Four coordination compounds of copper(II) were synthesised and characterised in solid state by elemental analysis, infrared, electronic and EPR spectroscopy, as well as by thermal analysis (TG/DTA). The complexes were formulated on the basis of experimental data as: [Cu(BzIm)2(H2O)]·H2O (1), [Cu2(Acr)4(HBzIm)2] (2), [Cu(Acr)2(HBzIm)2] (3) and [Cu(Acr)2(HBzIm)2(H2O)]·H2O (4). IR data are in accordance with the unidentate nature of benzimidazole, in complexes (2), (3) and (4), and bridge bidentate nature of benzimidazole, in complex (1), while acrylato acts as uni- or bridge/chelate ligand. The electronic spectra display the characteristic pattern of square planar, square pyramidal, or octahedral stereochemistry, also confirmed by EPR spectra. Thermal decomposition evidenced several well-defined steps as dehydration of complexes (1) and (4), benzimidazole molecule releases for all complexes and acrylate decomposition in carbonate for complexes (3) and (4). In all four cases, the final residue after thermal treatment in air flow is copper(II) oxide, formed during the decomposition steps for complexes (3) and (4), and, respectively, after the oxidation of the metallic copper for complexes (1) and (2). Antimicrobial activities of the complexes have been determined by in vitro assays, against various Gram-negative and Gram-positive bacterial and fungal strains. Copper(II) complexes were also evaluated for their cytotoxicity on eukaryotic cells.

Spectral, magnetic and thermal characterisation of new Co(II), Ni(II) and Cu(II) complexes with Schiff base 5-bromo-N,N′-bis-(salicylidene)-o-tolidine

Starting from 5-bromo-N,N′-bis-(salicylidene)-o-tolidine (H2L) new complexes with Co(II), Ni(II) and Cu(II) were synthesised and characterised. The features of complexes have been assigned from microanalytical, IR, UV–Vis–NIR and EPR spectra, magnetic data at room temperature as well as thermal analysis. IR data are in accordance with bischelate nature of the deprotonated ligand that coordinates through azomethinic nitrogen and phenolic oxygen. The electronic spectra display the characteristic pattern of tetrahedral stereochemistry for [CoL]·H2O complex and octahedral one for [NiL(OH2)2]·H2O complex. The electronic spectra correlated with magnetic susceptibility measurements indicate a square-planar surrounding for [ML] (M:Ni, Cu) species, while the EPR spectrum of copper complex sustains the proposed stereochemistry. The thermal analysis evidenced that thermal transformations are complex processes according to TG, DTA and DTG curves including (crystallization or coordination) water elimination, thermolyses and oxidative degradation of Schiff base. All these processes lead to the most stable metallic oxides as final product.

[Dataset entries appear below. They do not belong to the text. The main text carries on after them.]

-- ==== Sys2Proof/Machine/Geometry.lean ====
section
/-!
DEFINITION. The geometry record and its visits (R198 to R200), the checks at issue (R201, R217, R225, R431, R454),
header words (R30, R202), and the translation of virtual addresses (R132, R365 to R367).
-/
namespace Sys2Proof.Machine

/-! ### Fields (R198) -/

def gSpace (g : Vec) : Nat := gf g 508 4
def gFmt (g : Vec) : Nat := gf g 504 4
def gEnc (g : Vec) : Nat := gf g 502 2
def gAxis (g : Vec) : Nat := gf g 500 2
def gNz (g : Vec) : Nat := gf g 496 4
def gNzEntry (g : Vec) : Nat := gf g 494 2
def gDims (g : Vec) : Nat := gf g 480 2 + 1
def gScale (g : Vec) : Int := (g.extractLsb' 472 8).toInt
def gPlen (g : Vec) : Nat := if gf g 464 8 = 0 then 256 else gf g 464 8
def gTagbase (g : Vec) : Nat := gf g 456 8
def gBase (g : Vec) : Addr := geoBaseOf g
def gSize (g : Vec) (d : Nat) : Nat := gf g (288 + 24 * d) 24
def gId (g : Vec) : Nat := gf g 112 16
def gAux (g : Vec) : Nat := gf g 96 16

/-- The bytes of an element (R199). -/
def gBytes (g : Vec) : Nat := typeBytes (gFmt g)

/-- The number of elements over the first `d` dimensions. -/
def gCountTo (g : Vec) (d : Nat) : Nat := (List.range d).foldl (fun n i => n * gSize g i) 1

/-- The number N of elements (R199). -/
def gCount (g : Vec) : Nat := gCountTo g (gDims g)

/-- The index of an element along a dimension, dimension 0 fastest (R199). -/
def gIndex (g : Vec) (j d : Nat) : Nat := j / gCountTo g d % gSize g d

/-- The address of the j-th element visited, modulo 2^72 (R199). -/
def gAddr (g : Vec) (j : Nat) : Addr :=
  (List.range (gDims g)).foldl (fun a d => a + BitVec.ofInt 72 (gIndex g j d * geoStride g d)) (gBase g)

/-- Data words of a geometry, W = ceil (N z / 64) (R212, R213). -/
def gWords (g : Vec) : Nat := (gCount g * gBytes g + 63) / 64

/-- The end of a space's byte range, for the bounds of base and of elements (R200, R226). -/
def spaceEnd (space : Nat) : Nat := match space with
  | 0 => 0x100000
  | 1 => 0x1000000
  | 6 => 0x40000
  | _ => 2 ^ 72

/-! ### Headers (R30, R202) -/

/-- A header word: `fmt` 511-508, `scale` 507-500, `len` 499-492, `tag` 491-476, `axpos` 475-452, `axis` 451-450. -/
def headerWord (fmt scale len tag axpos axis : Nat) : Vec :=
  BitVec.ofNat 512 (fmt % 16 * 2 ^ 508 + scale % 256 * 2 ^ 500 + len % 256 * 2 ^ 492 + tag % 65536 * 2 ^ 476
    + axpos % 2 ^ 24 * 2 ^ 452 + axis % 4 * 2 ^ 450)

def hFmt (w : Vec) : BitVec 4 := w.extractLsb' 508 4
def hScale (w : Vec) : BitVec 8 := w.extractLsb' 500 8
def hLen (w : Vec) : Nat := if gf w 492 8 = 0 then 256 else gf w 492 8
def hTag (w : Vec) : BitVec 16 := w.extractLsb' 476 16
def hAxpos (w : Vec) : Nat := gf w 452 24
def hAxis (w : Vec) : Nat := gf w 450 2

/-- The header of packet k of a geometry (R202). -/
def packetHeader (g : Vec) (k first len axpos : Nat) : Vec :=
  let _ := first
  headerWord (if gFmt g = 6 then 4 else gFmt g) (gf g 472 8) (if len = 256 then 0 else len) (gTagbase g * 256 + k) axpos
    (gAxis g)

/-! ### Checks at issue -/

/-- Which geometry of a command a check reads: what it may be used for. -/
structure GeoUse where
  spaces : List Nat
  reads : Bool := false
  writesMem : Bool := false
  copies : Bool := false
  fieldBits : Nat := 0
  residue : Bool := false
  whole : Bool := false
  deriving DecidableEq, Repr

/-- The field that R454 gives `s.wb` and `s.mc`: `id` in spaces 0-2, `aux` in spaces 3 and 4. -/
def gField (g : Vec) : Nat := if gSpace g ≤ 2 then gId g else gAux g

/-- The `id` is one its space and use allow (R200, R216, R454). -/
def idOk (u : GeoUse) (g : Vec) : Bool :=
  match gSpace g with
  | 0 | 1 | 2 =>
    if u.fieldBits ≠ 0 then decide (gId g < 2 ^ u.fieldBits)
    else if u.copies then gId g = 0 || (decide (gId g / 2 ^ 14 = 2) && decide (gId g / 2 ^ 12 % 4 = 0))
    else decide (gId g = 0)
  | 3 | 4 => true
  | 5 => decide (gId g < 256)
  | _ => decide (gId g = 0)

/-- `aux` is zero but where R454 uses it. -/
def auxOk (u : GeoUse) (g : Vec) : Bool :=
  if u.fieldBits ≠ 0 && (gSpace g = 3 || gSpace g = 4) then decide (gAux g < 2 ^ u.fieldBits) else decide (gAux g = 0)

/-- A used dimension has a size, an unused one neither size nor stride (R201). -/
def dimsOk (g : Vec) : Bool :=
  (List.range 4).all (fun d =>
    if d < gDims g then decide (gSize g d ≠ 0) else decide (gSize g d = 0) && decide (geoStride g d = 0))

/-- The number of lines along the declared axis (R57). -/
def gLines (g : Vec) : Nat := gCount g / max 1 (gSize g (gAxis g))

/-- The line of element j: lines are numbered in the order of their first visit (R57). -/
def gLine (g : Vec) (j : Nat) : Nat := j % gCountTo g (gAxis g) + gCountTo g (gAxis g) * (j / gCountTo g (gAxis g + 1))

/-- The checks of R201 on one geometry in table order: the cause of the first that fails, with the constraint of whole
words where a command has it (R217, R431). -/
def geoFault (u : GeoUse) (g : Vec) : Option (BitVec 8) :=
  let z := gBytes g
  let strides := (List.range (gDims g)).map (geoStride g)
  if gf g 0 96 ≠ 0 ∨ 7 ≤ gSpace g ∨ gFmt g = 15 ∨ gEnc g = 3 ∨ gNzEntry g = 3 then some 0x14
  else if !u.spaces.contains (gSpace g) || !idOk u g || !auxOk u g then some 0x14
  else if u.residue then
    if (gBase g).toNat % (if gSpace g = 5 then 64 else z) ≠ 0 then some 0x09 else if spaceEnd (gSpace g) ≤ (gBase g).toNat then some 0x0b else none
  else if !dimsOk g then some 0x14
  else if gEnc g = 2 && (decide (gDims g ≤ gAxis g) || decide (256 < gLines g)) then some 0x14
  else if gFmt g = 6 && (strides.any (· ≠ 0) || decide (gCount g % 32 ≠ 0)) then some 0x14
  else if gEnc g ≠ 0 && (u.reads || !u.writesMem) then some 0x14
  else if (gBase g).toNat % z ≠ 0 ∨ strides.any (fun d => d % (z : Int) ≠ 0)
      ∨ ((gSpace g = 5 ∨ gSpace g = 6) ∧ (gBase g).toNat % 64 ≠ 0) then some 0x09
  else if (u.whole || gSpace g = 3) && (decide (geoStride g 0 ≠ z) || decide (gSize g 0 * z % 64 ≠ 0)
      || (strides.drop 1).any (fun d => d % 64 ≠ 0)) then some 0x09
  else if spaceEnd (gSpace g) ≤ (gBase g).toNat then some 0x0b
  else none

/-- The format pair of a store is one R56 allows; `src` is the source format. -/
def pairOk (src : Nat) (g : Vec) : Bool :=
  let norm (f : Nat) := if f = 6 then 4 else f
  match gEnc g with
  | 0 => decide (norm src = norm (gFmt g))
  | 1 => true
  | _ => decide (src = 1) && [2, 3, 4, 5, 6, 7].contains (gFmt g)

/-! ### Translation -/

/-- The outcome of a translation: a physical address, or the cause that meets the access (R223, R366). -/
inductive Trans where
  | ok (pa : Nat)
  | fault (cause : BitVec 8)
  deriving DecidableEq, Repr

/-- The root table of an ASID: the partition table names it (R365, R394). -/
def State.rootOf (s : State) (asid : BitVec 9) : Option Nat :=
  (s.hub.parts.find? (fun e => partValid e.2 && decide (partAsid e.2 = asid))).map (fun e => partRoot e.2)

/-- The index of a virtual address at a level (R365). -/
def vaIndex (level va : Nat) : Nat := match level with
  | 3 => va / 2 ^ 56
  | 2 => va / 2 ^ 43 % 2 ^ 13
  | 1 => va / 2 ^ 30 % 2 ^ 13
  | _ => va / 2 ^ 16 % 2 ^ 14

/-- An entry is malformed at a level (R366). -/
def entryBad (level e : Nat) : Bool :=
  let leaf := Nat.testBit e 1
  let pa := e / 2 ^ 16 % 2 ^ 30
  decide (e / 2 ^ 46 ≠ 0) || decide (e / 2 ^ 4 % 2 ^ 12 ≠ 0)
    || (leaf && decide (2 ≤ level)) || (!leaf && decide (level = 0))
    || (leaf && decide (level = 1) && decide (pa % 2 ^ 14 ≠ 0))
    || (!leaf && decide (level = 1) && decide (pa % 2 ≠ 0))
    || decide (2 ^ 39 ≤ pa * 2 ^ 16)
    || (!leaf && decide (e / 4 % 4 ≠ 0))

/-- A walk from a table down through the levels (R366). -/
def State.walk (s : State) (asid : BitVec 9) (va : Nat) : Nat → Nat → TlbEntry ⊕ BitVec 8
  | level, table =>
    let a := table + 8 * vaIndex level va
    if s.mem.poisoned a 8 then .inr 0x13
    else
      let e := s.readNat a 8
      if !Nat.testBit e 0 then .inr 0x10
      else if entryBad level e then .inr 0x11
      else
        let pa := e / 2 ^ 16 % 2 ^ 30 * 2 ^ 16
        if Nat.testBit e 1 then
          .inl ⟨asid, level = 1, if level = 1 then va / 2 ^ 30 else va / 2 ^ 16, Nat.testBit e 2, Nat.testBit e 3, pa⟩
        else match level with
          | 0 => .inr 0x11
          | l + 1 => s.walk asid va l pa

/-- An entry translates an address of an ASID (R367). -/
def TlbEntry.hits (e : TlbEntry) (asid : BitVec 9) (va : Nat) : Bool :=
  decide (e.asid = asid) && decide (e.vpn = if e.big then va / 2 ^ 30 else va / 2 ^ 16)

/-- The slice and set of a VPN, as one number: slice times 512 plus set (R367). -/
def sliceSet (vpn : Nat) : Nat :=
  let p := vpn * 0x9E3779B97F4A7C15 % 2 ^ 64
  10 * (p / 2 ^ 48) / 2 ^ 16 * 512 + p / 2 ^ 39 % 512

/-- An entry at the front of a least-recently-used list of bounded length (R132, R367). -/
def lruPut (n : Nat) (e : TlbEntry) (es : List TlbEntry) : List TlbEntry := (e :: es.filter (· ≠ e)).take n

/-- The translation an entry gives, under its permissions (R223). -/
def TlbEntry.use (e : TlbEntry) (va : Nat) (read write : Bool) : Trans :=
  if (read && !e.r) || (write && !e.w) then .fault 0x11
  else .ok (e.page + (if e.big then va % 2 ^ 30 else va % 2 ^ 16))

/-- A translation for a tile: its L1 TLB, the two slices that the page sizes select, then a walk; what is found fills
the L1 and becomes the most recently used of its set (R132, R367). -/
def State.translate (s : State) (t : Nat) (asid : BitVec 9) (va : Addr) (read write : Bool) : State × Trans :=
  let v := va.toNat
  let x := s.tile t
  match x.tlb.find? (·.hits asid v) with
  | some e => (s.setTile t { x with tlb := lruPut 128 e x.tlb }, e.use v read write)
  | none =>
    let d := dieOf (groveOf t)
    let probe (k : Nat) := ((s.die d).tlb.get [] k).find? (·.hits asid v)
    let found := match probe (sliceSet (v / 2 ^ 16)) with
      | some e => some e
      | none => probe (sliceSet (v / 2 ^ 30))
    match found with
    | some e =>
      let k := sliceSet e.vpn
      let s := s.mapDie d (fun y => { y with tlb := y.tlb.put k (lruPut 8 e (y.tlb.get [] k)) })
      (s.mapTile t (fun x => { x with tlb := lruPut 128 e x.tlb }), e.use v read write)
    | none => match s.rootOf asid with
      | none => (s, .fault 0x10)
      | some root => match s.walk asid v 3 root with
        | .inr c => (s, .fault c)
        | .inl e =>
          let k := sliceSet e.vpn
          let s := s.mapDie d (fun y => { y with tlb := y.tlb.put k (lruPut 8 e (y.tlb.get [] k)) })
          (s.mapTile t (fun x => { x with tlb := lruPut 128 e x.tlb }), e.use v read write)

end Sys2Proof.Machine
end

Physico-chemical and thermal characterisation of new Co(II) complexes with pyrazole derivatives

Four new complexes having general formula [CoL2(acr)2] (L: 1H-pyrazole (Hpz) (1); 3-methyl-1H-pyrazole (3-Me-Hpz) (2); 4-methyl-1H-pyrazole (4-Me-Hpz) (3); 3,5-dimethyl-1H-pyrazole (Hdmpz) (4); acr: acrylato ion) were synthesised and characterised. The infrared and UV–vis spectral data indicate that these pyrazole derivatives act as unidentate while acrylato ions act as bidentate chelate ligands generating Co(II) complexes with octahedral stereochemistry. TG experiments revealed the nature of complex species as anhydrous and confirmed those compositions. The biological assays revealed a good activity against Bacillus subtilis for all complexes.